**Task directions**
The listing below holds a line with "let T := word" and a later line with "exec (.ret p a) s = .next (s.finishAt". Write out those two lines and every line between them, exactly, and nothing else.

Extracted material section start

-- ==== Sys2Proof/Certificates/Slice0/Obligations.lean ====
section
/-! DEFINITION. Obligations.lean: what is to be proved of the machine. -/
open Sys2Proof Sys2Proof.Machine

/-! Scalar instructions (groups 0x10 to 0x14). -/

/-- R149, R95: sums, differences, products, halves of products, minima, maxima, absolute values and negatives are computed of
exact integers, saturated where asked and put into w(D); with the predicate off nothing of it happens. -/
def Obligations.IntegerArithmetic : Prop :=
  ∀ (s : State) (r : Run), s.Ready r → ∀ (p : Pred) (ty : Ty) (sat : Bool) (d a : WReg) (b : OpB),
    let t := s.tile s.cur
    let x := intVal ty (t.w a)
    let y := intVal ty (t.opB b)
    exec (.iadd p ty sat d a b) s = .next (s.finishIf r p (t.putResult ty sat d (x + y)))
    ∧ exec (.isub p ty sat d a b) s = .next (s.finishIf r p (t.putResult ty sat d (x - y)))
    ∧ exec (.imul p ty sat d a b) s = .next (s.finishIf r p (t.putResult ty sat d (x * y)))
    ∧ exec (.imulh p ty d a b) s = .next (s.finishIf r p (t.putResult ty false d (x * y / 2 ^ ty.bits)))
    ∧ exec (.imulhn p ty d a b) s = .next (s.finishIf r p (t.putResult ty false d (x * y / 2 ^ ty.bits)))
    ∧ exec (.imin p ty d a b) s = .next (s.finishIf r p (t.putResult ty false d (if x ≤ y then x else y)))
    ∧ exec (.imax p ty d a b) s = .next (s.finishIf r p (t.putResult ty false d (if x ≤ y then y else x)))
    ∧ exec (.iminn p ty d a b) s = .next (s.finishIf r p (t.putResult ty false d (if x ≤ y then x else y)))
    ∧ exec (.imaxn p ty d a b) s = .next (s.finishIf r p (t.putResult ty false d (if x ≤ y then y else x)))
    ∧ exec (.iabs p ty sat d a) s = .next (s.finishIf r p (t.putResult ty sat d (if x < 0 then -x else x)))
    ∧ exec (.ineg p ty sat d a) s = .next (s.finishIf r p (t.putResult ty sat d (-x)))

/-- R149: quotients are truncated toward zero and remainders take the sign of the dividend; a division by zero gives −1, the
greatest natural, or the dividend, sets DZ and never traps. (That 0 divided by 0 sets DZ, which R149 and R184 give and R189's table
does not name, is the model's reading, log 115.) -/
def Obligations.IntegerDivision : Prop :=
  ∀ (s : State) (r : Run), s.Ready r → ∀ (p : Pred) (ty : Ty) (sat : Bool) (d a : WReg) (b : OpB),
    let t := s.tile s.cur
    let x := intVal ty (t.w a)
    let y := intVal ty (t.opB b)
    let byZero (z : Int) := (t.stick fDZ).setW d (putInt ty z)
    (y = 0 →
      exec (.idiv p ty sat d a b) s = .next (s.finishIf r p (byZero (-1)))
      ∧ exec (.idivn p ty d a b) s = .next (s.finishIf r p (byZero (2 ^ ty.bits - 1)))
      ∧ exec (.irem p ty d a b) s = .next (s.finishIf r p (byZero x))
      ∧ exec (.iremn p ty d a b) s = .next (s.finishIf r p (byZero x)))
    ∧ (y ≠ 0 → ∃ q m : Int, x = q * y + m ∧ m.natAbs < y.natAbs ∧ 0 ≤ m * x
      ∧ exec (.idiv p ty sat d a b) s = .next (s.finishIf r p (t.putResult ty sat d q))
      ∧ exec (.idivn p ty d a b) s = .next (s.finishIf r p (t.putResult ty false d q))
      ∧ exec (.irem p ty d a b) s = .next (s.finishIf r p (t.putResult ty false d m))
      ∧ exec (.iremn p ty d a b) s = .next (s.finishIf r p (t.putResult ty false d m)))

/-- R147, R148: what putting a result of a type of at most 64 bits does: with saturation the register holds the nearest value
of the type and SAT is set exactly when the result was outside it; without, it holds the result modulo 2^s, sign-extended for a
signed type and zero-extended for a natural one, and no flag is set. -/
def Obligations.IntegerResultValue : Prop :=
  ∀ (t : Tile) (ty : Ty) (sat : Bool) (d : WReg) (x : Int), ty.isInt = true →
    let lo : Int := if ty.signed then -(2 ^ (ty.bits - 1)) else 0
    let hi : Int := if ty.signed then 2 ^ (ty.bits - 1) - 1 else 2 ^ ty.bits - 1
    let t' := t.putResult ty sat d x
    (∃ v : Int, lo ≤ v ∧ v ≤ hi
      ∧ t'.w d = BitVec.ofInt 64 v
      ∧ (lo ≤ x → x ≤ hi → v = x)
      ∧ (sat = true → x < lo → v = lo)
      ∧ (sat = true → hi < x → v = hi)
      ∧ (sat = false → v % 2 ^ ty.bits = x % 2 ^ ty.bits))
    ∧ t'.ctl cFPFLAGS = (if sat = true ∧ (x < lo ∨ hi < x) then t.ctl cFPFLAGS ||| 32 else t.ctl cFPFLAGS)

/-- R150: logic, shifts by the low six bits of the second operand, rotation, and counts of 64-bit patterns; they write w(D) and nothing
else. A rotation by −k is one to the right by k. IB = 1 on a count, a B beside an immediate, and a TY, MOD, SC or C that is not zero are
no instruction, and the slot that holds such a word raises ILLEGAL_INSTRUCTION. -/
def Obligations.LogicShiftCount : Prop :=
  (∀ (s : State) (r : Run), s.Ready r → ∀ (p : Pred) (d a : WReg) (b : OpB),
    let t := s.tile s.cur
    let x := t.w a
    let y := t.opB b
    let n := y.toNat % 64
    exec (.iand p d a b) s = .next (s.finishIf r p (t.setW d (x &&& y)))
    ∧ exec (.ior p d a b) s = .next (s.finishIf r p (t.setW d (x ||| y)))
    ∧ exec (.ixor p d a b) s = .next (s.finishIf r p (t.setW d (x ^^^ y)))
    ∧ exec (.iandn p d a b) s = .next (s.finishIf r p (t.setW d (x &&& ~~~y)))
    ∧ exec (.ishl p d a b) s = .next (s.finishIf r p (t.setW d (word (x.toNat * 2 ^ n))))
    ∧ exec (.ishr p d a b) s = .next (s.finishIf r p (t.setW d (word (x.toNat / 2 ^ n))))
    ∧ exec (.isar p d a b) s = .next (s.finishIf r p (t.setW d (BitVec.ofInt 64 (x.toInt / 2 ^ n))))
    ∧ exec (.irot p d a b) s = .next (s.finishIf r p (t.setW d ((x <<< n) ||| (x >>> (64 - n)))))
    ∧ (∀ k, k < 64 → y = 0 - word k → exec (.irot p d a b) s = .next (s.finishIf r p (t.setW d (x.rotateRight k))))
    ∧ (∃ k : Nat, k ≤ 64 ∧ (∀ i, 64 - k ≤ i → x.getLsbD i = false) ∧ (k < 64 → x.getLsbD (63 - k) = true)
      ∧ exec (.clz p d a) s = .next (s.finishIf r p (t.setW d (word k))))
    ∧ (∃ k : Nat, k ≤ 64 ∧ (∀ i, i < k → x.getLsbD i = false) ∧ (k < 64 → x.getLsbD k = true)
      ∧ exec (.ctz p d a) s = .next (s.finishIf r p (t.setW d (word k))))
    ∧ exec (.popc p d a) s = .next (s.finishIf r p (t.setW d (word ((List.range 64).countP (fun i => x.getLsbD i))))))
  ∧ (∀ w : IWord,
    let least := w.extractLsb' 80 8
    let ib := w.extractLsb' 40 1
    w.extractLsb' 88 8 = 0x11 →
    w.extractLsb' 41 17 ≠ 0 ∨ (ib = 1 ∧ w.extractLsb' 58 6 ≠ 0) ∨ (ib = 1 ∧ (least = 8 ∨ least = 9 ∨ least = 10)) →
    decode w = none ∧ ∀ (s s1 : State) (n lw : Nat) (r : Run), (s.tile n).run = some r → r.pend = none → r.firm ≠ some .restore →
      s.carried n r = none → s.fetchCheck n r r.pc r.entry = .ok (s1, w, lw) →
      s.fetchTurn n = .over ((s1.entered n).takeTrap n r 0x01 r.pc))

/-- R151 to R153: a comparison writes every bit of f(D); isel chooses on bit 0; ext, extn and ins move a field of LEN bits at
POS; li loads its constant; lea adds a scaled operand to a base or to the PC. -/
def Obligations.SelectFieldAddress : Prop :=
  ∀ (s : State) (r : Run), s.Ready r → ∀ (p : Pred) (d a : WReg) (b : OpB),
    let t := s.tile s.cur
    let x := t.w a
    let y := t.opB b
    (∀ (ty : Ty) (f : FReg),
      let i := intVal ty x
      let j := intVal ty y
      let set (c : Bool) := t.setF f (if c then onesF else 0)
      exec (.icmp p ty .eq f a b) s = .next (s.finishIf r p (set (decide (i = j))))
      ∧ exec (.icmp p ty .ne f a b) s = .next (s.finishIf r p (set (decide (i ≠ j))))
      ∧ exec (.icmp p ty .lt f a b) s = .next (s.finishIf r p (set (decide (i < j))))
      ∧ exec (.icmp p ty .le f a b) s = .next (s.finishIf r p (set (decide (i ≤ j))))
      ∧ exec (.icmp p ty .gt f a b) s = .next (s.finishIf r p (set (decide (j < i))))
      ∧ exec (.icmp p ty .ge f a b) s = .next (s.finishIf r p (set (decide (j ≤ i)))))
    ∧ (∀ c : FReg, exec (.isel p d a b c) s = .next (s.finishIf r p (t.setW d (if (t.f c).getLsbD 0 then x else y))))
    ∧ (∀ (pos : BitVec 6) (len : BitVec 7), 1 ≤ len.toNat → pos.toNat + len.toNat ≤ 64 →
      let field := x.toNat / 2 ^ pos.toNat % 2 ^ len.toNat
      ∃ e n i : Word, exec (.ext p d a pos len) s = .next (s.finishIf r p (t.setW d e))
      ∧ exec (.extn p d a pos len) s = .next (s.finishIf r p (t.setW d n))
      ∧ exec (.ins p d a pos len) s = .next (s.finishIf r p (t.setW d i))
      ∧ n.toNat = field
      ∧ e.toInt = (if field < 2 ^ (len.toNat - 1) then (field : Int) else (field : Int) - 2 ^ len.toNat)
      ∧ ∀ k, k < 64 → i.getLsbD k = if pos.toNat ≤ k ∧ k < pos.toNat + len.toNat then x.getLsbD (k - pos.toNat)
          else (t.w d).getLsbD k)
    ∧ (∀ imm : Word, exec (.li p d imm) s = .next (s.finishIf r p (t.setW d imm)))
    ∧ (∀ sh : BitVec 3, exec (.lea p false sh d a b) s = .next (s.finishIf r p (t.setW d (word (x.toNat + y.toNat * 2 ^ sh.toNat)))))
    ∧ (∀ sh : BitVec 3, exec (.lea p true sh d a b) s = .next (s.finishIf r p (t.setW d (word (r.pc.toNat + y.toNat * 2 ^ sh.toNat)))))

/-! Control (groups 0x01 to 0x05). -/

/-- R154, R93, R90: a transfer whose target passes checks 1 to 5 sends control there, its link or counter written; a loop whose
counter ends falls through with no check; a target that fails, of ret and jr too, is a trap at the transferring instruction with
nothing written. -/
def Obligations.Transfers : Prop :=
  ∀ (s : State) (r : Run), s.Ready r → ∀ (p : Pred), (s.tile s.cur).enabled p = true →
    ∀ (d a : WReg) (slot : Fin 5) (disp : BitVec 40),
    let t := s.tile s.cur
    let T := word (r.pc.toNat / 64 * 64 + 12 * slot.val) + BitVec.ofInt 64 (64 * disp.toInt)
    let next := nextPc r.pc
    let c := t.w a - 1
    (∀ s1 : State, checkTarget T s = .ok ((), s1) →
      exec (.br p slot disp) s = .next (s.finishAt T s1)
      ∧ exec (.call p d slot disp) s = .next (s.finishAt T (s1.setTile s1.cur ((s1.tile s1.cur).setW d next)))
      ∧ (c ≠ 0 → T ≠ next →
        exec (.loop p a slot disp) s = .next (s.finishAt T (s1.setTile s1.cur ((s1.tile s1.cur).setW a c)))))
    ∧ (c = 0 ∨ T = next → exec (.loop p a slot disp) s = .next (s.finishAt next (s.withTile (t.setW a c))))
    ∧ (∀ s1 : State, checkTarget (t.w a) s = .ok ((), s1) →
      exec (.ret p a) s = .next (s.finishAt (t.w a) s1)
      ∧ exec (.jr p none a) s = .next (s.finishAt (t.w a) s1)
      ∧ exec (.jr p (some d) a) s = .next (s.finishAt (t.w a) (s1.setTile s1.cur ((s1.tile s1.cur).setW d next))))
    ∧ (∀ (s1 : State) (code : Nat), checkTarget (t.w a) s = .error { why := .trap code (t.w a), keep := some s1 } →
      let out := s1.takeTrap s.cur (((s1.tile s.cur).run).getD r) code (t.w a)
      exec (.ret p a) s = .next out ∧ ∀ link : Option WReg, exec (.jr p link a) s = .next out)
    ∧ (∀ (s1 : State) (code : Nat), checkTarget T s = .error { why := .trap code T, keep := some s1 } →
      let out := s1.takeTrap s.cur (((s1.tile s.cur).run).getD r) code T
      exec (.br p slot disp) s = .next out
      ∧ exec (.call p d slot disp) s = .next out
      ∧ (c ≠ 0 → T ≠ next → exec (.loop p a slot disp) s = .next out))

/-- R87: the first check that fails decides: a PC that is no slot is MISALIGNED_PC, a PC at or above 2^60 or outside the job's
code regions is PERMISSION_FAULT, and a target whose TMASK bit is clear is ILLEGAL_TARGET. -/
def Obligations.TargetChecks : Prop :=
  ∀ (s : State) (r : Run), (s.tile s.cur).run = some r → ∀ (T : Word),
    let off := T.toNat % 64
    let slot := off = 0 ∨ off = 12 ∨ off = 24 ∨ off = 36 ∨ off = 48
    (¬ slot → checkTarget T s = .error { why := .trap 0x02 T, keep := some s })
    ∧ (slot → 2 ^ 60 ≤ T.toNat → checkTarget T s = .error { why := .trap 0x06 T, keep := some s })
    ∧ (slot → r.sup = false → (∀ c ∈ s.codeOf r, ¬ (c.base ≤ T.toNat / 64 * 64 ∧ T.toNat / 64 * 64 + 64 ≤ c.base + c.len)) →
      checkTarget T s = .error { why := .trap 0x06 T, keep := some s })
    ∧ (slot → T.toNat < 2 ^ 60 → s.codeOk r (T.toNat / 64 * 64) = true → ∀ (s1 : State) (line : BitVec 512),
      s.fetchLine s.cur r T.toNat = .ok (s1, line) →
      checkTarget T s = if line.getLsbD (480 + off / 12) then .ok ((), s1) else .error { why := .trap 0x03 T, keep := some s1 })

/-- R322, R320: a trap of class T in task mode. With INTRAP set, or without TRAPVEC, the gang fails; else TCAUSE, TVAL and TPC
are written and control passes to TRAPVEC, whose line must pass the checks. An entry that fails check 1, 2, 4 or the TMASK check
makes the gang fail with DETAIL 2; one whose line does not translate suspends the task, the trap state written. In supervisor
mode a trap is a machine check. Poison in the registers that the entry reads is an uncorrectable error (R146).
(The model's readings: that the record of a failed entry carries the code and target of its own check, log 64; that poison of
TCAUSE and TRAPVEC is consumed by an entry, log 100.) -/
def Obligations.TrapEntry : Prop :=
  ∀ (s : State) (r : Run), (s.tile s.cur).run = some r → ∀ (cause : Nat) (tval : Word),
    let t := s.tile s.cur
    let fails (d : Nat) := s.failTask r.job r.rcd { detail := d, tval := tval.toNat, code := cause, tile := s.cur }
    let r1 := { r with pc := t.ctl cTRAPVEC, entry := true, vec := true, stall := none, pend := none, verdict := none, sent := none, begun := none, swapped := none }
    let tpc := if cause = 0x13 then nextPc r.pc else r.pc
    let t1 := { ((t.setCtl cTCAUSE (word (2 ^ 63 + cause))).setCtl cTVAL tval).setCtl cTPC tpc with run := some r1 }
    let entry := (s.withTile t1).fetchCheck s.cur r1 (t.ctl cTRAPVEC) true
    let out := s.takeTrap s.cur r cause tval
    (r.sup = true → out = s.markDead s.cur)
    ∧ (r.sup = false → t.spBad (t.base + 0x1488) 16 = true → out = s.taskError r.job r.rcd s.cur)
    ∧ (r.sup = false → t.spBad (t.base + 0x1488) 16 = false →
      ((t.ctl cTCAUSE).getLsbD 63 = true → out = fails 2)
      ∧ ((t.ctl cTCAUSE).getLsbD 63 = false → t.ctl cTRAPVEC = 0 → out = fails 1)
      ∧ ((t.ctl cTCAUSE).getLsbD 63 = false → t.ctl cTRAPVEC ≠ 0 →
        (∀ (s1 : State) (i : IWord) (lw : Nat), entry = .ok (s1, i, lw) → out = s1.entered s.cur)
        ∧ (∀ (s1 : State) (c : Nat), entry = .error (.trap s1 c) →
          out = s1.failTask r.job r.rcd { detail := 2, tval := (t.ctl cTRAPVEC).toNat, code := c, tile := s.cur })
        ∧ (∀ x : XFault, entry = .error (.xlate x) → out = (s.withTile t1).faultTask s.cur r1 x)
        ∧ (∀ s1 : State, entry = .error (.poison s1) → out = s1.taskError r.job r.rcd s.cur)))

Extracted material section end

**Solution for this task**
    let T := word (r.pc.toNat / 64 * 64 + 12 * slot.val) + BitVec.ofInt 64 (64 * disp.toInt)
    let next := nextPc r.pc
    let c := t.w a - 1
    (∀ s1 : State, checkTarget T s = .ok ((), s1) →
      exec (.br p slot disp) s = .next (s.finishAt T s1)
      ∧ exec (.call p d slot disp) s = .next (s.finishAt T (s1.setTile s1.cur ((s1.tile s1.cur).setW d next)))
      ∧ (c ≠ 0 → T ≠ next →
        exec (.loop p a slot disp) s = .next (s.finishAt T (s1.setTile s1.cur ((s1.tile s1.cur).setW a c)))))
    ∧ (c = 0 ∨ T = next → exec (.loop p a slot disp) s = .next (s.finishAt next (s.withTile (t.setW a c))))
    ∧ (∀ s1 : State, checkTarget (t.w a) s = .ok ((), s1) →
      exec (.ret p a) s = .next (s.finishAt (t.w a) s1)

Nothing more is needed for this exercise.